Statistical modeling - Study Notes

Note: Reference video tutorial --- Netease cloud classroom "statistical modeling made easy," Zhang Wentong

  • Traditional model:

y=f(x,\theta )+\varepsilon,

y: the dependent variable; X: independent variable;   \theta: unknown parameters;   \varepsilon: perturbation function.

Among them, the first item plus the impact of the independent variable on the dependent variable, reflecting a common characteristic; while the second is an addition to reflect the personality characteristics.

In statistical modeling, the first expression of the need to add item obtained, and according to the distribution, estimate the unknown parameters.

The traditional model of drawbacks:

  1. The display can only be used to solve simple expressions and more complex function can not be expressed;
  2. The situation can only be used from independent and dependent variables distinguishable

  • Measurement scale variables:

Measurement scales: With what degree of precision to measure interest.

  1. Nominal Scale: The minimum amount of information, = Multinomial
  2. Ordinal scale: = orderly classification, can not measure the difference between class and class number;
  3. Scale scales: the gap between the measure, no fixed scale from absolute zero, only for addition and subtraction; fixed ratio scale, there is absolutely zero to do subtraction, multiplication and division.
     
level Variable Types
Name Level

Given the class variables

Order level Ordinal variable
Bay level Fixed pitch variable
Proportion level The proportion of variable

 

Wherein a given class may be called a variable, random variables; ordinal variable, called the variable sequence; spacer variable, variable fixed-ratio, is called quantitative variables.

Lower level from top to bottom, it is worth noting: high-level variables can discard some of the information is converted into low-level, such as: a class test scores from 0-100, originally part of the set than the variable, but can be divided 0-60,60-80,80-100 were set to fail, qualified, excellent three types, belonging to the order of the variables (ordinal variable); abandon further information: more than 60 in mind, "good", or mind " bad ", it belongs to a given class variables.

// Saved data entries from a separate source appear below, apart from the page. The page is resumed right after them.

/-- One step of a reduction (03 R52, 18 R323). -/
def stepAcc (c : NodeCfg) (r : Rnd) (acc : Option W32) (a b : W32) : W32 × Rnd :=
  let m := 2 ^ c.w
  if c.op == 35 then (acc.getD 0 + (if a.toNat % m == 0 then 0 else 1), r)
  else
    match fmtOf c.fmt with
    | some f =>
      let x := a.toNat % m
      let y := b.toNat % m
      let (v, r) := match acc with
        -- e_0 unrounded, but that every NaN result is the canonical one (03 R33)
        | none => if c.op == 34 then fMul f r x y else if f.decode x == .nan then (f.nanCode, r) else (x, r)
        | some z =>
          if c.op == 34 then fFma f r x y z.toNat
          else if c.op == 28 && c.param % 4 != 0 then (minmax f (c.param % 4 == 2) z.toNat x, r)
          else fAdd f r z.toNat x
      (w32 v, r)
    | none =>
      let op := if c.op == 34 then 3 else if c.op == 28 && c.param % 4 != 0 then 3 + c.param % 4 else 0
      match acc with
      | none => if c.op == 34 then (intElem { c with op := 2 } a b 0, r) else (w32 (a.toNat % m), r)
      | some z => if op == 3 then (intElem { c with op := 3 } a b z, r) else (intElem { c with op := op } z a 0, r)

/-- The steps of a firing: an empty element takes none. The answer is the accumulator after each step. -/
def redRow (c : NodeCfg) (t : Taken) (r : Rnd) (acc : Option W32) :
    List Nat → Except (Nat × BitVec 8 × W32) (List W32 × Option W32 × Rnd)
  | [] => .ok ([], acc, r)
  | j :: rest =>
    let a := seenAt t 0 j
    let b := seenAt t 1 j
    if a.e || b.e then redRow c t r acc rest
    else
      let (v, r1) := stepAcc c { r with fl := 0 } acc a.v b.v
      match fpTrap c.fpctl r1.fl with
      | some code => .error (j, code, r1.gen)
      | none =>
        match redRow c t { r1 with fl := orFl r.fl r1.fl } (some v) rest with
        | .ok (l, acc, r) => .ok (v :: l, acc, r)
        | .error e => .error e

/-- The mask words of a list of positions, 32 to a word, the last padded with 0 (18 R325). -/
def maskWords (bits : List Bool) : List W32 :=
  (List.range (cdiv bits.length 32)).map fun i =>
    w32 ((((bits.drop (32 * i)).take 32).zipIdx).foldl (fun acc p => acc + bitAt p.1 p.2) 0)

/-- The elements of a firing on one input. -/
def takenOn (t : Taken) (i : Nat) : List (W32 × Bool) := (t.cols.getD i []).map fun x => (x.v, x.e)

/-- vqnt's block as two tokens of 8 words (18 R324). -/
def blockTokens (c : NodeCfg) (seg : List (W32 × Bool)) (eor last : Bool) : List Token :=
  let n := blockElems (c.param % 256)
  let f := (fmtOf c.fmt).getD .fp32
  let vals := (List.range n).map fun i => match seg[i]? with
    | some (v, false) => some (f.decode (v.toNat % 2 ^ f.width))
    | _ => none
  let b := quantise (c.param % 256) (c.param / 256 % 8) vals
  let word (i : Nat) : W32 × Bool := (w32 (((b.drop (4 * i)).take 4).foldr (fun x acc => x.toNat + 256 * acc) 0), false)
  [mkToken ((List.range 8).map word) false false, mkToken ((List.range 8).map (fun i => word (8 + i))) eor last]

/-- The bytes of 16 words. -/
def wordsBytes (l : List W32) : List Byte :=
  l.flatMap fun w => (List.range 4).map fun i => BitVec.ofNat 8 (w.toNat / 256 ^ i)

/-- The block that starts at word `16 i` of a row's words. -/
def blockAt (ws : List W32) (i : Nat) : List Byte := wordsBytes ((ws.drop (16 * i)).take 16)

/-- vdqnt's row so far: a complete block that is malformed or that disagrees with the first, or a block too many; at the
row's end a count that differs. The answer is the code and the position of the failing word (18 R324). -/
def dequantBad (param : Nat) (ws : List W32) (fin : Bool) : Option (BitVec 8 × Nat) :=
  let nb := ws.length / 16
  let fmtAt (i : Nat) : Nat := ((blockAt ws i).getD 0 0).toNat
  let want := cdiv param (blockElems (fmtAt 0))
  match (List.range nb).find? fun i => blockBad (blockAt ws i) || blockElems (fmtAt i) != blockElems (fmtAt 0) with
  | some i => some (0x24, 16 * i)
  | none =>
    if 0 < nb && want < nb then some (0x28, 16 * want)
    else if fin && (nb == 0 || nb != want || ws.length % 16 != 0) then some (0x28, ws.length)
    else none

/-- vdqnt's row: the decoded values in FP32, or the error (18 R324). -/
def dequantRow (param : Nat) (ws : List W32) (fin : Bool) : Except (BitVec 8 × Nat) (List (W32 × Bool)) :=
  match dequantBad param ws fin with
  | some e => .error e
  | none =>
    let per := blockElems ((blockAt ws 0).getD 0 0).toNat
    if !fin then .ok []
    else .ok ((List.range param).map fun k =>
      let (c, _) := roundTo .fp32 true { mode := 0, sat := false, gen := 0 } (blockElem (blockAt ws (k / per)) (k % per))
      (w32 c, false))

/-- An expanded row: an element for each set bit; `none` where the counts differ. -/
def expandRow : List Bool → List (W32 × Bool) → Option (List (W32 × Bool))
  | [], [] => some []
  | [], _ :: _ => none
  | false :: m, l => (expandRow m l).map ((Config.emptyElem, true) :: ·)
  | true :: _, [] => none
  | true :: m, x :: l => (expandRow m l).map (x :: ·)

/-- Bits 0 to n-1 of mask words. -/
def maskBits (n : Nat) (ws : List W32) : List Bool := (List.range n).map fun j => (ws.getD (j / 32) 0).getLsbD (j % 32)

/-- The elements seen on input `i` of the head, none past its EOR. -/
def headView (c : NodeCfg) (chans : List (List Token)) (i : Nat) : Option (List Seen × Token) :=
  (chans.getD i []).head?.map fun h => (viewOf c i h, h)

/-- Replace channel `i`. -/
def setAt (l : List (List Token)) (i : Nat) (v : List Token) : List (List Token) := l.set i v

/-- The whole of a head's elements go into a row buffer. -/
def wholeRow (l : List Seen) : List (W32 × Bool) := l.map fun x => (x.v, x.e)

/-- vpack: the tokens of a channel that one firing takes, after the first: within 8 elements, none but the last with EOR
(18 R328). -/
def packMore (c : NodeCfg) (acc : Token) : List Token → Token × List Token
  | [] => (acc, [])
  | t :: rest =>
    if acc.eor || t.err || t.abort then (acc, t :: rest)
    else
      -- an element absorbed is not there, whatever flags its token carries
      let v := viewOf c 0 t
      let x := mkToken (v.map fun x => (x.v, x.e)) t.eor t.last
      if 8 < acc.elems.length + v.length then (acc, t :: rest)
      else packMore c { acc with elems := acc.elems ++ x.elems
                                 empty := acc.empty ||| (x.empty <<< acc.elems.length)
                                 eor := t.eor, last := acc.last || t.last } rest

/-! ### vxpnd (18 R325) -/

/-- What a firing of vxpnd takes: a mask word when the last one is used up, and the next token of A when at most one element of
it is left. Once the row's mask words are there, B must end. The answer may be the position of a failure: a mask row that ends
early, or one that goes on. -/
def xpndTake (c : NodeCfg) (st : NodeState) (chans : List (List Token)) : Except Nat (NodeState × List (List Token)) :=
  let n := c.param % 8192
  let need := cdiv n 32
  let mask : Except Nat (NodeState × List (List Token)) :=
    if st.endB then (if st.rows < need && st.pos == 32 * st.rows then .error st.pos else .ok (st, chans))
    else if st.pos < 32 * st.rows && st.rows < need then .ok (st, chans)
    else
      match headView c chans 1 with
      | none => .ok (st, chans)
      | some (v, h) =>
        let chanB := chans.getD 1 []
        match v with
        | [] => .ok ({ st with endB := h.eor, lastB := h.last }, setAt chans 1 chanB.tail)
        | x :: rest =>
          if st.rows == need then .error n
          else
            let st := { st with bufB := [(x.v, x.e)], rows := st.rows + 1 }
            if rest.isEmpty then .ok ({ st with endB := h.eor, lastB := h.last }, setAt chans 1 chanB.tail)
            else .ok (st, setAt chans 1 (takeElems x.raw chanB))
  match mask with
  | .error e => .error e
  | .ok (st, chans) =>
    if st.rowDone || decide (1 < st.bufA.length) then .ok (st, chans)
    else
      match headView c chans 0 with
      | none => .ok (st, chans)
      | some (v, h) => .ok ({ st with bufA := st.bufA ++ wholeRow v, rowDone := h.eor, rowLast := h.last },
          setAt chans 0 (chans.getD 0 []).tail)

/-- What of some positions can be expanded: an A element for each set bit, as long as there is one. -/
def xpndSome : List Bool → List (W32 × Bool) → List (W32 × Bool) × List (W32 × Bool)
  | [], l => ([], l)
  | false :: m, l => let (r, l) := xpndSome m l; ((Config.emptyElem, true) :: r, l)
  | true :: _, [] => ([], [])
  | true :: m, x :: l => let (r, l) := xpndSome m l; (x :: r, l)

/-- What a firing of vxpnd emits: up to four positions, the last position of the row when both rows have ended. The answer may be
the position of a failure: a set bit without an element, or an element too many. -/
def xpndEmit (c : NodeCfg) (st : NodeState) : Except Nat (Option (NodeState × Token)) :=
  let n := c.param % 8192
  let word : W32 := match st.bufB with
    | (w, e) :: _ => if e then 0 else w
    | [] => 0
  let fits := Nat.min 4 (Nat.min n (32 * st.rows) - st.pos)
  -- the last position waits until both rows have ended
  let m := if st.pos + fits == n && !(st.rowDone && st.endB) then fits - 1 else fits
  let (l, left) := xpndSome ((List.range m).map fun i => word.getLsbD ((st.pos + i) % 32)) st.bufA
  let pos := st.pos + l.length
  if l.isEmpty then
    (if m != 0 && st.rowDone then .error st.pos
     else if m == 0 && fits != 0 && decide (1 < st.bufA.length) then .error n else .ok none)
  else if pos == n then
    (if left.isEmpty then .ok (some (freshRow st, mkToken l true (st.rowLast || st.lastB))) else .error n)
  else .ok (some ({ st with bufA := left, pos := pos }, mkToken l false false))

/-- vxpnd: the elements of A go to the set bits of B's mask words as both arrive. -/
def fireExpand (c : NodeCfg) (st : NodeState) (gen : W32) (chans : List (List Token)) (room0 : Bool) : Option Fired :=
  match xpndTake c st chans with
  | .error e => failNode c st gen chans room0 true 0x28 e
  | .ok (st', chans') =>
    match xpndEmit c st' with
    | .error e => failNode c st' gen chans' room0 true 0x28 e
    | .ok none => if chans' == chans then none else some { st := st', gen := gen, chans := chans' }
    | .ok (some (x, t)) => emit room0 true { st := x, gen := gen, chans := chans' } [t] []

The low level can not be converted to a high level, because this process requires people to add information, often inaccurate.


  • Model Category:

If the independent and dependent variables can be distinguished:

(Survival analysis models Note: survival outcome.)

If the independent and dependent variables can not be distinguished:

  • According to the purpose of the classification:

Clustering Methods: Application market segmentation, collaborative recommendation

Prediction: regression model, time series model

Associated inductive method: market basket analysis, sequence analysis

  • According to the principle method for classification:

1. inference method based on traditional statistical models

在抽样理论的支持下,首先假定预测比那辆和应i选哪个因素间诚信啊某冲公式化的联系,然后采用假设检验的方法来验证相应的假设是否成立,并给出相应的参数估计值。

2. 基于机器识别基数的自动化方法

非推断性方法,没有前提假设,直接从数据集中寻找关联,后采用验证数据集对找到的关联加以验证。

 


  • 损失函数:

损失函数:衡量模型的信息损失或是预测错误程度的函数。
模型拟合的最终目标:损失函数最小。

对不同类型的变量,常见的损失函数有:

  1. 对分类变量:错分比例,分类预测正确性,熵;
  2. 对连续变量:残差所代表的信息量的综合及其所导致的损失,最小乘法中的残差平方和,离均值绝对值之和(最小一乘法)。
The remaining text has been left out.